-- ==== Sys2Proof/Machine/Link.lean ====
section
/-! DEFINITION. The maintenance link (09 sections 9.4 to 9.9): frames, the taking of a command, and each command. -/

namespace Sys2Proof.Machine

/-! ### Frames (R172, R173) -/

/-- Chip select is asserted: it opens a frame in the command phase, unless the device is in reset or chip select was asserted
already (R172). -/
def State.openFrame (s : State) : State :=
  if s.chipSelect then s
  else if s.resetAsserted then { s with chipSelect := true }
  else { s with chipSelect := true, frame := .command, sdo := none }

/-- FRAME_START (R172). -/
def execFrameStart (s : State) : Host.Outcome State Fault Refusal := .next s.openFrame

/-- FRAME_END (R172): a frame whose command is not taken is discarded, one whose command is taken ends; SDO is high-impedance
(10.8). A PURGE or a CLEAR-TABLE that has been taken goes on (R178, R180). -/
def execFrameEnd (s : State) : Host.Outcome State Fault Refusal :=
  .next { s with chipSelect := false, frame := .idle, sdo := none }

/-- A command is answered: the response phase begins at its first byte, and the byte clocked out meanwhile is the idle byte
(R172). -/
def State.respond (st : LinkStatus) (data : List Byte) (s : State) : State :=
  { s with frame := .response (some st) data 0, sdo := some idleByte }

/-- A command whose status is to come enters the response phase (R173). -/
def State.respondLater (s : State) : State := { s with frame := .response none [] 0, sdo := some idleByte }

/-- The work of a PURGE or CLEAR-TABLE is done: its frame, if still open, gets the status (R173). A response without a status
can only be that of the command whose work this is, because the link takes a later command after it (R178, R174). -/
def State.deliver (st : LinkStatus) (s : State) : State :=
  match s.frame with
  | .response none data pos => { s with frame := .response (some st) data pos }
  | .response (some _) _ _ | .idle | .command | .argument _ => s

/-! ### The event of a PURGE, and of CLEAR-TABLE on a slot (R178, R179) -/

/-- A PURGE's event on slot `i` (R178): RANGE on an EMPTY slot, else the slot empties by R26. -/
def State.purgeSlotNow (i : Slot) (s : State) : State :=
  match (s.slot i).record with
  | none => s.deliver .range
  | some r => (s.emptySlot i r r .purged).deliver .ok

/-- The event that a deferred PURGE still owes, if there is one (R178). -/
def State.settlePurge (s : State) : State :=
  match s.purgeSlot with
  | none => s
  | some i => ({ s with purgeSlot := none } : State).purgeSlotNow i

/-- The clear deals with slot `i`: a LIVE or CLOSING slot is emptied as a PURGE would empty it, an EMPTY one is passed over
(R179). -/
def State.clearOne (i : Slot) (s : State) : State :=
  match (s.slot i).record with
  | none => s
  | some r => s.emptySlot i r r .purged

/-- The clear goes on to the slot after `i`; after slot 255 it ends, and the status is OK (R179). -/
def State.advanceClear (i : Slot) (s : State) : State :=
  if i.val = 255 then ({ s with clear := none } : State).deliver .ok else { s with clear := some (i + 1) }

/-- CLEAR_TABLE_SLOT (R179); with no clear in progress nothing happens (notes/assumptions/1.md). -/
def execClearTableSlot (s : State) : Host.Outcome State Fault Refusal :=
  .next (match s.clear with
    | none => s
    | some i => s.outOfReset fun s => (s.clearOne i).advanceClear i)

/-! ### Taking a command (R172, R174) -/

/-- The first three checks of R174. -/
def State.linkRefusal (c : LinkCommand) (s : State) : Option LinkStatus :=
  if s.condition = .checking ∧ c ≠ .status then some .notReady
  else if s.condition = .failed ∧ c ≠ .status ∧ c ≠ .setMattnMask then some .fault
  else if s.clear.isSome ∧ c ≠ .status ∧ c ≠ .counts then some .busy
  else none

/-- A known command is taken: after a PURGE of an earlier frame (R178), it is refused by the first three checks of R174 or
executed by `act`. -/
def State.takeCommand (c : LinkCommand) (act : State → State) (s : State) : State :=
  let s := s.settlePurge
  match s.linkRefusal c with
  | some st => s.respond st []
  | none => act s

/-- A command without argument is taken at its command byte (R172); in a state without a frame in its command phase nothing
happens (notes/assumptions/1.md). -/
def State.onCommand (c : LinkCommand) (act : State → State) (s : State) : State :=
  if s.frame = .command then s.outOfReset (State.takeCommand c act) else s

/-- A command with an argument is taken at its argument byte (R172); in a state whose frame does not wait for it nothing
happens (notes/assumptions/1.md). -/
def State.onArgument (c : LinkCommand) (act : State → State) (s : State) : State :=
  if s.frame = .argument c then s.outOfReset (State.takeCommand c act) else s

/-! ### The commands -/

/-- STATUS executed (R175). -/
def State.doStatus (s : State) : State := s.respond .ok s.statusBytes

/-- STATUS (R175). -/
def execStatus (s : State) : Host.Outcome State Fault Refusal := .next (s.onCommand .status State.doStatus)

/-- COUNTS executed (R176). -/
def State.doCounts (s : State) : State := s.respond .ok s.countsBytes

/-- COUNTS (R176). -/
def execCounts (s : State) : Host.Outcome State Fault Refusal := .next (s.onCommand .counts State.doCounts)

/-- The slot an argument byte names; every byte names one (R187). -/
def slotOfByte (b : Byte) : Slot := b.toFin

/-- READ-RECORD executed (R177). -/
def State.doReadRecord (b : Byte) (s : State) : State := s.respond .ok (s.slot (slotOfByte b)).recordBytes

/-- READ_RECORD (R177). -/
def execReadRecord (b : Byte) (s : State) : Host.Outcome State Fault Refusal :=
  .next (s.onArgument .readRecord (State.doReadRecord b))

/-- A PURGE taken with its event at once (R178). -/
def State.doPurge (b : Byte) (s : State) : State := s.respondLater.purgeSlotNow (slotOfByte b)

/-- A PURGE taken while another event is in progress at the Record Table: its own is still to come (R178). -/
def State.deferPurge (b : Byte) (s : State) : State := { s.respondLater with purgeSlot := some (slotOfByte b) }

/-- PURGE (R178), at one of its moments (notes/assumptions/17.md). -/
def execPurge (m : PurgeMoment) (s : State) : Host.Outcome State Fault Refusal :=
  match m with
  | .atOnce b => .next (s.onArgument .purge (State.doPurge b))
  | .deferred b => .next (s.onArgument .purge (State.deferPurge b))
  | .work => .next (s.outOfReset State.settlePurge)

/-- CLEAR-TABLE executed: the clear begins at slot 0 (R179). -/
def State.doClearTable (s : State) : State := { s.respondLater with clear := some 0 }

/-- CLEAR_TABLE (R179). -/
def execClearTable (s : State) : Host.Outcome State Fault Refusal := .next (s.onCommand .clearTable State.doClearTable)

/-- The port an argument byte names, if it is one of 0 to 3 (R174, R187). -/
def portOfByte (b : Byte) : Option Port := if h : b.toNat < 4 then some ⟨b.toNat, h⟩ else none

/-- A command on the port its argument names; RANGE for a byte that names none (R174, fourth check). -/
def State.onPort (b : Byte) (act : Port → State → State) (s : State) : State :=
  match portOfByte b with
  | none => s.respond .range []
  | some p => act p s

/-- The port's mode becomes `mode`. -/
def State.setMode (p : Port) (mode : PortMode) (s : State) : State := s.modifyPort p fun q => { q with mode := mode }

/-- FENCE of port `p` (R181). -/
def State.doFence (p : Port) (s : State) : State :=
  if (s.port p).mode = .online then (s.setMode p .fenced).respond .ok [] else s.respond .busy []

/-- FENCE (R181). -/
def execFence (b : Byte) (s : State) : Host.Outcome State Fault Refusal :=
  .next (s.onArgument .fence (State.onPort b State.doFence))

/-- UNFENCE of port `p` (R181). -/
def State.doUnfence (p : Port) (s : State) : State :=
  if (s.port p).mode = .fenced then (s.setMode p .online).respond .ok [] else s.respond .busy []

/-- UNFENCE (R181). -/
def execUnfence (b : Byte) (s : State) : Host.Outcome State Fault Refusal :=
  .next (s.onArgument .unfence (State.onPort b State.doUnfence))

/-- PORT-RESET of port `p` (R156): BUSY while it is DRAINING. -/
def State.doPortReset (p : Port) (s : State) : State :=
  if (s.port p).mode = .draining then s.respond .busy [] else (s.portReset p).respond .ok []

/-- PORT_RESET (R156). -/
def execPortReset (b : Byte) (s : State) : Host.Outcome State Fault Refusal :=
  .next (s.onArgument .portReset (State.onPort b State.doPortReset))

/-- SET-WAIT-UNIT executed (R76): RANGE for another code, BUSY while a waiter exists, else a new unit of the named length
starts. -/
def State.doSetWaitUnit (b : Byte) (s : State) : State :=
  match WaitUnit.ofCode b.toNat with
  | none => s.respond .range []
  | some u =>
    if s.waiterExists then s.respond .busy [] else ({ s with waitUnit := u, unitPos := 0 } : State).respond .ok []

/-- SET_WAIT_UNIT (R76). -/
def execSetWaitUnit (b : Byte) (s : State) : Host.Outcome State Fault Refusal :=
  .next (s.onArgument .setWaitUnit (State.doSetWaitUnit b))

/-- SET-MATTN-MASK executed (R183). -/
def State.doSetMattnMask (b : Byte) (s : State) : State := ({ s with mattnMask := b } : State).respond .ok []

/-- SET_MATTN_MASK (R183). -/
def execSetMattnMask (b : Byte) (s : State) : Host.Outcome State Fault Refusal :=
  .next (s.onArgument .setMattnMask (State.doSetMattnMask b))

/-- CLEAR-MATTN executed (R182). -/
def State.doClearMattn (b : Byte) (s : State) : State :=
  ({ s with mattnReasons := s.mattnReasons &&& ~~~b } : State).respond .ok []

/-- CLEAR_MATTN (R182). -/
def execClearMattn (b : Byte) (s : State) : Host.Outcome State Fault Refusal :=
  .next (s.onArgument .clearMattn (State.doClearMattn b))

/-! ### The bytes of a frame (R172, R173) -/

/-- A byte that names no command is taken as a command without argument and answered RANGE (R172). -/
def State.takeUnknown (s : State) : State := s.settlePurge.respond .range []

/-- The byte of a command with an argument is received: the argument phase begins (R172). -/
def State.expectArgument (c : LinkCommand) (s : State) : State := { s with frame := .argument c, sdo := some idleByte }

/-- A byte received in the command phase (R172). -/
def State.takeCommandByte (b : Byte) (s : State) : State :=
  match LinkCommand.ofByte b with
  | none => s.takeUnknown
  | some .status => s.takeCommand .status State.doStatus
  | some .counts => s.takeCommand .counts State.doCounts
  | some .clearTable => s.takeCommand .clearTable State.doClearTable
  | some c => s.expectArgument c

/-- COMMAND_BYTE (R172): the byte of a command that takes an argument. -/
def execCommandByte (b : Byte) (s : State) : Host.Outcome State Fault Refusal :=
  .next (if s.frame = .command then s.outOfReset (State.takeCommandByte b) else s)

/-- UNKNOWN_COMMAND (R172): a byte that names no command. -/
def execUnknownCommand (b : Byte) (s : State) : Host.Outcome State Fault Refusal :=
  .next (if s.frame = .command then s.outOfReset (State.takeCommandByte b) else s)

/-- The position in the response after a byte is clocked out: it stays before the status, and past the last byte (R173). -/
def nextPosition (status : Option LinkStatus) (data : List Byte) (pos : Nat) : Nat :=
  if status.isSome ∧ pos ≤ data.length then pos + 1 else pos

/-- A byte is clocked in the response phase: the byte clocked in is ignored, the byte clocked out is the next of the
response (R172, R173). -/
def State.clockResponse (s : State) : State :=
  match s.frame with
  | .response st data pos =>
    { s with frame := .response st data (nextPosition st data pos), sdo := some (responseByte st data pos) }
  | .idle | .command | .argument _ => s

/-- RESPONSE_PHASE_BYTE (R173). -/
def execResponsePhaseByte (_b : Byte) (s : State) : Host.Outcome State Fault Refusal :=
  .next (s.outOfReset State.clockResponse)

end Sys2Proof.Machine
end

* [Activity] Only the lines above from the one with "executed (R182). -/" up to and including the one with "no command. -/" should be repeated, exactly as written.

* [Problem solution]
/-- CLEAR-MATTN executed (R182). -/
def State.doClearMattn (b : Byte) (s : State) : State :=
  ({ s with mattnReasons := s.mattnReasons &&& ~~~b } : State).respond .ok []

/-- CLEAR_MATTN (R182). -/
def execClearMattn (b : Byte) (s : State) : Host.Outcome State Fault Refusal :=
  .next (s.onArgument .clearMattn (State.doClearMattn b))

/-! ### The bytes of a frame (R172, R173) -/

/-- A byte that names no command is taken as a command without argument and answered RANGE (R172). -/
def State.takeUnknown (s : State) : State := s.settlePurge.respond .range []

/-- The byte of a command with an argument is received: the argument phase begins (R172). -/
def State.expectArgument (c : LinkCommand) (s : State) : State := { s with frame := .argument c, sdo := some idleByte }

/-- A byte received in the command phase (R172). -/
def State.takeCommandByte (b : Byte) (s : State) : State :=
  match LinkCommand.ofByte b with
  | none => s.takeUnknown
  | some .status => s.takeCommand .status State.doStatus
  | some .counts => s.takeCommand .counts State.doCounts
  | some .clearTable => s.takeCommand .clearTable State.doClearTable
  | some c => s.expectArgument c

/-- COMMAND_BYTE (R172): the byte of a command that takes an argument. -/
def execCommandByte (b : Byte) (s : State) : Host.Outcome State Fault Refusal :=
  .next (if s.frame = .command then s.outOfReset (State.takeCommandByte b) else s)

/-- UNKNOWN_COMMAND (R172): a byte that names no command. -/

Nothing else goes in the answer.